(Saved data entries)
-=-=-

theorem State.beginInstance_good {Q : Plat → Cfg → List Instr → Prop} {s : State} (h : s.Good Q) (n : Nat) :
    (State.beginInstance n s).Good Q := by
  unfold State.beginInstance
  repeat' first
    | with_reducible assumption
    | (extract_lets +onlyGivenNames x; (first | (refine good_step (Q := Q) (x := x) ?_ ?_; (on_goal 1 => unfold x); on_goal 2 => (intro hx; try clear_value x)) | (refine good_step_fst (Q := Q) (x := x) ?_ ?_; (on_goal 1 => unfold x); on_goal 2 => (intro hx; try clear_value x)) | refine good_keepC (x := x) (fun _ => ?_) | refine good_keepS (x := x) (fun _ => ?_) | refine good_keepM (x := x) (fun _ => ?_) | refine good_keepR (x := x) (fun _ => ?_) | refine good_keepT (x := x) (fun _ => ?_) | refine good_keepN (x := x) (fun _ => ?_) | refine good_keepF (x := x) (fun _ => ?_) | refine good_keepG (x := x) (fun _ => ?_) | clear_value x | skip); all_goals (rename' x => y))
    | with_reducible apply good_ite
    | with_reducible apply State.slotMod_good
    | with_reducible apply State.put_good
    | with_reducible exact good_free (by with_reducible assumption) ..
    | split
    | apply good_ite

theorem State.supFeed_good {Q : Plat → Cfg → List Instr → Prop} {s : State} (h : s.Good Q) (n c r : Nat) (hQ : Undoable Q := by first | assumption | exact undoable_const) :
    (State.supFeed n c r s).1.Good Q := by
  unfold State.supFeed
  repeat' first
    | with_reducible assumption
    | (extract_lets +onlyGivenNames x; (first | (refine good_step (Q := Q) (x := x) ?_ ?_; (on_goal 1 => unfold x); on_goal 2 => (intro hx; try clear_value x)) | (refine good_step_fst (Q := Q) (x := x) ?_ ?_; (on_goal 1 => unfold x); on_goal 2 => (intro hx; try clear_value x)) | refine good_keepC (x := x) (fun _ => ?_) | refine good_keepS (x := x) (fun _ => ?_) | refine good_keepM (x := x) (fun _ => ?_) | refine good_keepR (x := x) (fun _ => ?_) | refine good_keepT (x := x) (fun _ => ?_) | refine good_keepN (x := x) (fun _ => ?_) | refine good_keepF (x := x) (fun _ => ?_) | refine good_keepG (x := x) (fun _ => ?_) | clear_value x | skip); all_goals (rename' x => y))
    | with_reducible apply good_ite
    | with_reducible apply good_ite_fst
    | with_reducible apply State.engMod_good
    | with_reducible apply State.put_good
    | with_reducible apply State.putF_good
    | with_reducible apply State.raise_good
    | with_reducible exact good_free (by with_reducible assumption) ..
    | split
    | apply good_ite

theorem State.supRestart_good {Q : Plat → Cfg → List Instr → Prop} {s : State} (h : s.Good Q) (e c : Nat) :
    (State.supRestart e c s).Good Q := by
  unfold State.supRestart
  repeat' first
    | with_reducible assumption
    | (extract_lets +onlyGivenNames x; (first | (refine good_step (Q := Q) (x := x) ?_ ?_; (on_goal 1 => unfold x); on_goal 2 => (intro hx; try clear_value x)) | (refine good_step_fst (Q := Q) (x := x) ?_ ?_; (on_goal 1 => unfold x); on_goal 2 => (intro hx; try clear_value x)) | refine good_keepC (x := x) (fun _ => ?_) | refine good_keepS (x := x) (fun _ => ?_) | refine good_keepM (x := x) (fun _ => ?_) | refine good_keepR (x := x) (fun _ => ?_) | refine good_keepT (x := x) (fun _ => ?_) | refine good_keepN (x := x) (fun _ => ?_) | refine good_keepF (x := x) (fun _ => ?_) | refine good_keepG (x := x) (fun _ => ?_) | clear_value x | skip); all_goals (rename' x => y))
    | with_reducible apply good_ite
    | with_reducible apply State.engMod_good
    | with_reducible apply State.put_good
    | with_reducible exact good_free (by with_reducible assumption) ..
    | split
    | apply good_ite

theorem good_step_run {Q : Plat → Cfg → List Instr → Prop} {x : Run} {p : Prop} (h : x.s.Good Q) (hp : x.s.Good Q → p) : p := hp h

theorem Run.store_good {Q : Plat → Cfg → List Instr → Prop} {r : Run} (h : r.s.Good Q) (addr a v : Nat) (float : Bool) : (r.store addr a v float).s.Good Q := by
  unfold Run.store
  split
  · exact h
  · exact State.mPut_good h _ _ _

theorem Run.exec1_good {Q : Plat → Cfg → List Instr → Prop} {r : Run} (h : r.s.Good Q) (addr w : Nat) (hQ : Undoable Q := by first | assumption | exact undoable_const) : (r.exec1 addr w).s.Good Q := by
  unfold Run.exec1
  extract_lets
  split <;> first
    | exact h
    | exact Run.store_good h _ _ _ _
    | exact State.supFeed_good h _ _ _

theorem Run.step_good {Q : Plat → Cfg → List Instr → Prop} {r : Run} (h : r.s.Good Q) (addr w : Nat) (hQ : Undoable Q := by first | assumption | exact undoable_const) : (r.step addr w).s.Good Q := by
  unfold Run.step
  split
  · exact h
  · exact Run.exec1_good h addr w

theorem Run.body_good {Q : Plat → Cfg → List Instr → Prop} {r : Run} (h : r.s.Good Q) (word : Nat → Nat) (limit k : Nat) (f : Isa.Flow) (c : Isa.Clock) (hQ : Undoable Q := by first | assumption | exact undoable_const) :
    (Run.body word limit k f c r).s.Good Q := by
  induction k generalizing r f c with
  | zero => exact h
  | succ k ih =>
    rw [Run.body]
    dsimp only
    split
    · exact h
    · split
      · exact Run.step_good h _ _
      · exact ih (Run.step_good h _ _) _ _

/-- The course of an instance keeps a sound state sound. -/
theorem State.runEntry_good {Q : Plat → Cfg → List Instr → Prop} {s : State} (h : s.Good Q) (n entry limit : Nat) (hQ : Undoable Q := by first | assumption | exact undoable_const) : (State.runEntry n entry limit s).s.Good Q :=
  Run.body_good h _ _ _ _ _

theorem State.relVal_good {Q : Plat → Cfg → List Instr → Prop} {s : State} (h : s.Good Q) (out : List (Nat × Nat)) (p k : Nat) (conv : Nat → Nat) :
    (State.relVal out p k conv s).Good Q := by
  unfold State.relVal
  repeat' first
    | with_reducible assumption
    | (extract_lets +onlyGivenNames x; (first | (refine good_step (Q := Q) (x := x) ?_ ?_; (on_goal 1 => unfold x); on_goal 2 => (intro hx; try clear_value x)) | (refine good_step_fst (Q := Q) (x := x) ?_ ?_; (on_goal 1 => unfold x); on_goal 2 => (intro hx; try clear_value x)) | refine good_keepC (x := x) (fun _ => ?_) | refine good_keepS (x := x) (fun _ => ?_) | refine good_keepM (x := x) (fun _ => ?_) | refine good_keepR (x := x) (fun _ => ?_) | refine good_keepT (x := x) (fun _ => ?_) | refine good_keepN (x := x) (fun _ => ?_) | refine good_keepF (x := x) (fun _ => ?_) | refine good_keepG (x := x) (fun _ => ?_) | clear_value x | skip); all_goals (rename' x => y))
    | with_reducible apply State.put_good
    | with_reducible exact good_free (by with_reducible assumption) ..
    | split

theorem State.relChan_good {Q : Plat → Cfg → List Instr → Prop} {s : State} (h : s.Good Q) (out : List (Nat × Nat)) (c : Nat) :
    (State.relChan out c s).Good Q := by
  unfold State.relChan
  repeat' first
    | with_reducible assumption
    | (extract_lets +onlyGivenNames x; (first | (refine good_step (Q := Q) (x := x) ?_ ?_; (on_goal 1 => unfold x); on_goal 2 => (intro hx; try clear_value x)) | (refine good_step_fst (Q := Q) (x := x) ?_ ?_; (on_goal 1 => unfold x); on_goal 2 => (intro hx; try clear_value x)) | refine good_keepC (x := x) (fun _ => ?_) | refine good_keepS (x := x) (fun _ => ?_) | refine good_keepM (x := x) (fun _ => ?_) | refine good_keepR (x := x) (fun _ => ?_) | refine good_keepT (x := x) (fun _ => ?_) | refine good_keepN (x := x) (fun _ => ?_) | refine good_keepF (x := x) (fun _ => ?_) | refine good_keepG (x := x) (fun _ => ?_) | clear_value x | skip); all_goals (rename' x => y))
    | with_reducible apply good_ite
    | with_reducible apply State.relVal_good
    | split
    | apply good_ite

theorem State.relGroup_good {Q : Plat → Cfg → List Instr → Prop} {s : State} (h : s.Good Q) (n : Nat) (out : List (Nat × Nat)) (g : Nat) (hQ : Undoable Q := by first | assumption | exact undoable_const) :
    (State.relGroup n out g s).Good Q := by
  unfold State.relGroup
  repeat' first
    | with_reducible assumption
    | (intro x y hx; beta_reduce)
    | (intro x hx; beta_reduce)
    | (extract_lets +onlyGivenNames x; (first | (refine good_step (Q := Q) (x := x) ?_ ?_; (on_goal 1 => unfold x); on_goal 2 => (intro hx; try clear_value x)) | (refine good_step_fst (Q := Q) (x := x) ?_ ?_; (on_goal 1 => unfold x); on_goal 2 => (intro hx; try clear_value x)) | refine good_keepC (x := x) (fun _ => ?_) | refine good_keepS (x := x) (fun _ => ?_) | refine good_keepM (x := x) (fun _ => ?_) | refine good_keepR (x := x) (fun _ => ?_) | refine good_keepT (x := x) (fun _ => ?_) | refine good_keepN (x := x) (fun _ => ?_) | refine good_keepF (x := x) (fun _ => ?_) | refine good_keepG (x := x) (fun _ => ?_) | clear_value x | skip); all_goals (rename' x => y))
    | with_reducible apply good_ite
    | with_reducible apply good_foldl
    | with_reducible apply good_foldl_fst
    | with_reducible apply State.relChan_good
    | with_reducible apply State.put_good
    | with_reducible apply State.commit_good
    | with_reducible apply State.incSat_good
    | with_reducible apply State.raise_good
    | with_reducible exact good_free (by with_reducible assumption) ..
    | split
    | apply good_ite

theorem State.relTb_good {Q : Plat → Cfg → List Instr → Prop} {s : State} (h : s.Good Q) (out : List (Nat × Nat)) (t : Nat) (hQ : Undoable Q := by first | assumption | exact undoable_const) :
    (State.relTb out t s).Good Q := by
  unfold State.relTb
  repeat' first
    | with_reducible assumption
    | (extract_lets +onlyGivenNames x; (first | (refine good_step (Q := Q) (x := x) ?_ ?_; (on_goal 1 => unfold x); on_goal 2 => (intro hx; try clear_value x)) | (refine good_step_fst (Q := Q) (x := x) ?_ ?_; (on_goal 1 => unfold x); on_goal 2 => (intro hx; try clear_value x)) | refine good_keepC (x := x) (fun _ => ?_) | refine good_keepS (x := x) (fun _ => ?_) | refine good_keepM (x := x) (fun _ => ?_) | refine good_keepR (x := x) (fun _ => ?_) | refine good_keepT (x := x) (fun _ => ?_) | refine good_keepN (x := x) (fun _ => ?_) | refine good_keepF (x := x) (fun _ => ?_) | refine good_keepG (x := x) (fun _ => ?_) | clear_value x | skip); all_goals (rename' x => y))
    | with_reducible apply good_ite
    | with_reducible apply State.tbUpdate_good
    | with_reducible apply State.fresh_good
    | with_reducible exact good_free (by with_reducible assumption) ..
    | split
    | apply good_ite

-=-=-

▸ **WHAT IS BEING ASKED**
Provide the count of lines above that contain "conv", without any other words.

▸ **SOLUTION TO THIS EXERCISE**
2